LOL you're assuming the editor is also the website manager. Most likely it's some CS major who made the error.


----------



## Reject (Jun 2, 2014)

I am not assuming anything.  The website carries the publisher's name.  Were I that publisher I would want it to be correct.

I am not the publisher.  If I were, I would want my website to be right.

Were I that director, Charlton Heston would never have worn a wristwatch in Ben Hur.

I am not that director.


----------



## bookmasta (Jun 2, 2014)

Reject said:


> I am not assuming anything.  The website carries the publisher's name.  Were I that publisher I would want it to be correct.
> 
> I am not the publisher.  If I were, I would want my website to be right.
> 
> ...



So you're being critical of a publisher's website because they made one grammar error?


----------



## Elvenswordsman (Jun 2, 2014)

Sounds like you're over analyzing something irrelevant to publishing a book. Just my opinion, look at stuff they've put out before.


----------



## Reject (Jun 2, 2014)

bookmasta said:


> So you're being critical of a publisher's website because they made one grammar error?



If asking three questions is being critical, I am guilty as charged.


----------



## Elvenswordsman (Jun 2, 2014)

Eh, I'd understand if it were like "My contractors house is crooked, should I let him build mine?"

E-mail them, but you'll likely receive less than pleasant responses from them. It's such a small thing, and if you want to be protected (and you do sign with them) just write into the contract exceptions regarding grammar and spelling.


----------



## Reject (Jun 2, 2014)

Point taken Elven.

They are not the publisher for me.  I won't be submitting anything to them.  That decision was made before I spotted the error.


----------



## Elvenswordsman (Jun 2, 2014)

HAHAHA If you don't want to go with them, then make a joke out of it! 

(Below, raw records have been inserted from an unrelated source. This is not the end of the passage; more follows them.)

-- ==== Sys2Proof/Laws/Decode.lean ====
section
/-! SUPPORT. The fields of a command word, and the decoder as a function of them. -/

namespace Sys2Proof

@[simp] theorem commandWord_op (op a3 a2 a1 a0 : Byte) : (commandWord op a3 a2 a1 a0).op = op := by
  ext i hi
  simp only [CommandWord.op, commandWord, BitVec.getElem_extractLsb', BitVec.getLsbD_append]
  rw [if_neg (by omega), if_neg (by omega), if_neg (by omega), if_neg (by omega),
    show 32 + i - 8 - 8 - 8 - 8 = i by omega, BitVec.getLsbD_eq_getElem hi]

@[simp] theorem commandWord_a3 (op a3 a2 a1 a0 : Byte) : (commandWord op a3 a2 a1 a0).a3 = a3 := by
  ext i hi
  simp only [CommandWord.a3, commandWord, BitVec.getElem_extractLsb', BitVec.getLsbD_append]
  rw [if_neg (by omega), if_neg (by omega), if_neg (by omega), if_pos (by omega),
    show 24 + i - 8 - 8 - 8 = i by omega, BitVec.getLsbD_eq_getElem hi]

@[simp] theorem commandWord_a2 (op a3 a2 a1 a0 : Byte) : (commandWord op a3 a2 a1 a0).a2 = a2 := by
  ext i hi
  simp only [CommandWord.a2, commandWord, BitVec.getElem_extractLsb', BitVec.getLsbD_append]
  rw [if_neg (by omega), if_neg (by omega), if_pos (by omega), show 16 + i - 8 - 8 = i by omega,
    BitVec.getLsbD_eq_getElem hi]

@[simp] theorem commandWord_a1 (op a3 a2 a1 a0 : Byte) : (commandWord op a3 a2 a1 a0).a1 = a1 := by
  ext i hi
  simp only [CommandWord.a1, commandWord, BitVec.getElem_extractLsb', BitVec.getLsbD_append]
  rw [if_neg (by omega), if_pos (by omega), show 8 + i - 8 = i by omega, BitVec.getLsbD_eq_getElem hi]

@[simp] theorem commandWord_a0 (op a3 a2 a1 a0 : Byte) : (commandWord op a3 a2 a1 a0).a0 = a0 := by
  ext i hi
  simp only [CommandWord.a0, commandWord, BitVec.getElem_extractLsb', BitVec.getLsbD_append]
  rw [if_pos (by omega), show 0 + i = i by omega, BitVec.getLsbD_eq_getElem hi]

/-- A command word is its five fields (R80). -/
theorem commandWord_fields (w : CommandWord) : commandWord w.op w.a3 w.a2 w.a1 w.a0 = w := by
  apply BitVec.eq_of_getLsbD_eq
  intro i hi
  simp only [commandWord, CommandWord.op, CommandWord.a3, CommandWord.a2, CommandWord.a1, CommandWord.a0,
    BitVec.getLsbD_append, BitVec.getLsbD_extractLsb']
  repeat' split
  all_goals
    rw [decide_eq_true (by omega), Bool.true_and]
    congr 1
    omega

/-- The row of an opcode, where it has one. -/
theorem decode_eq (w : CommandWord) :
    decode w = (opcodeTable.find? (fun row => row.op == w.op)).map (fun row => row.build w.a0 w.a1 w.a2 w.a3) := rfl

/-- No two rows of the table have one opcode, so a word has at most one meaning (R81). -/
theorem opcodeTable_distinct : opcodeTable.Pairwise (fun r q => r.op ≠ q.op) := by
  simp [opcodeTable]

/-- A word is decoded exactly when some row has its opcode; the operation is that row's. -/
theorem decode_eq_some {w : CommandWord} {i : Instr} (h : decode w = some i) :
    ∃ row ∈ opcodeTable, row.op = w.op ∧ i = row.build w.a0 w.a1 w.a2 w.a3 := by
  rw [decode_eq] at h
  obtain ⟨row, hf, rfl⟩ := Option.map_eq_some_iff.1 h
  exact ⟨row, List.mem_of_find?_eq_some hf, by simpa using List.find?_some hf, rfl⟩

/-- The words without a meaning are those whose opcode no row has (R85). -/
theorem decode_eq_none {w : CommandWord} : decode w = none ↔ ∀ row ∈ opcodeTable, row.op ≠ w.op := by
  simp [decode_eq, List.find?_eq_none]

/-- Every instruction is well formed: its operands are bytes (R82, R205). -/
theorem Instr.wellFormed_true (i : Instr) : i.wellFormed = true := by
  have fits (b : Byte) : b.toNat < 256 := b.isLt
  cases i <;>
    simp [Instr.wellFormed, Instr.sourceLine, SourceLine.wellFormed, SourceLine.knownMnemonic,
      SourceLine.operandCountRight, SourceLine.operandsFit, operandCounts, fits]

end Sys2Proof
end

"Afterall, your not the publish forme."


----------



## popsprocket (Jun 2, 2014)

Errors make it into printed books all the time, but I've yet to see a study illustrating any correlation between website typos and printed book typos.


----------



## dale (Jun 2, 2014)

if that's all there is, i wouldn't dismiss them. it's a pretty small error. it would take a bit more than that for me to really 
be worried about submitting to them.


----------



## dale (Jun 2, 2014)

popsprocket said:


> Errors make it into printed books all the time, but I've yet to see a study illustrating any correlation between website typos and printed book typos.



i was thinking this, as well. you can pick up a #1 NYT bestseller and find little editing errors in it.


----------



## patskywriter (Jun 2, 2014)

I found a typo in Webster's Dictionary some years ago. I informed them of it, hoping to get a free dictionary—but they had stopped rewarding people for their vigilance a few years before I spotted the error. All I got was a Thank You note.


----------



## shadowwalker (Jun 3, 2014)

Reject said:


> I am not assuming anything.  The website carries the publisher's name.  Were I that publisher I would want it to be correct.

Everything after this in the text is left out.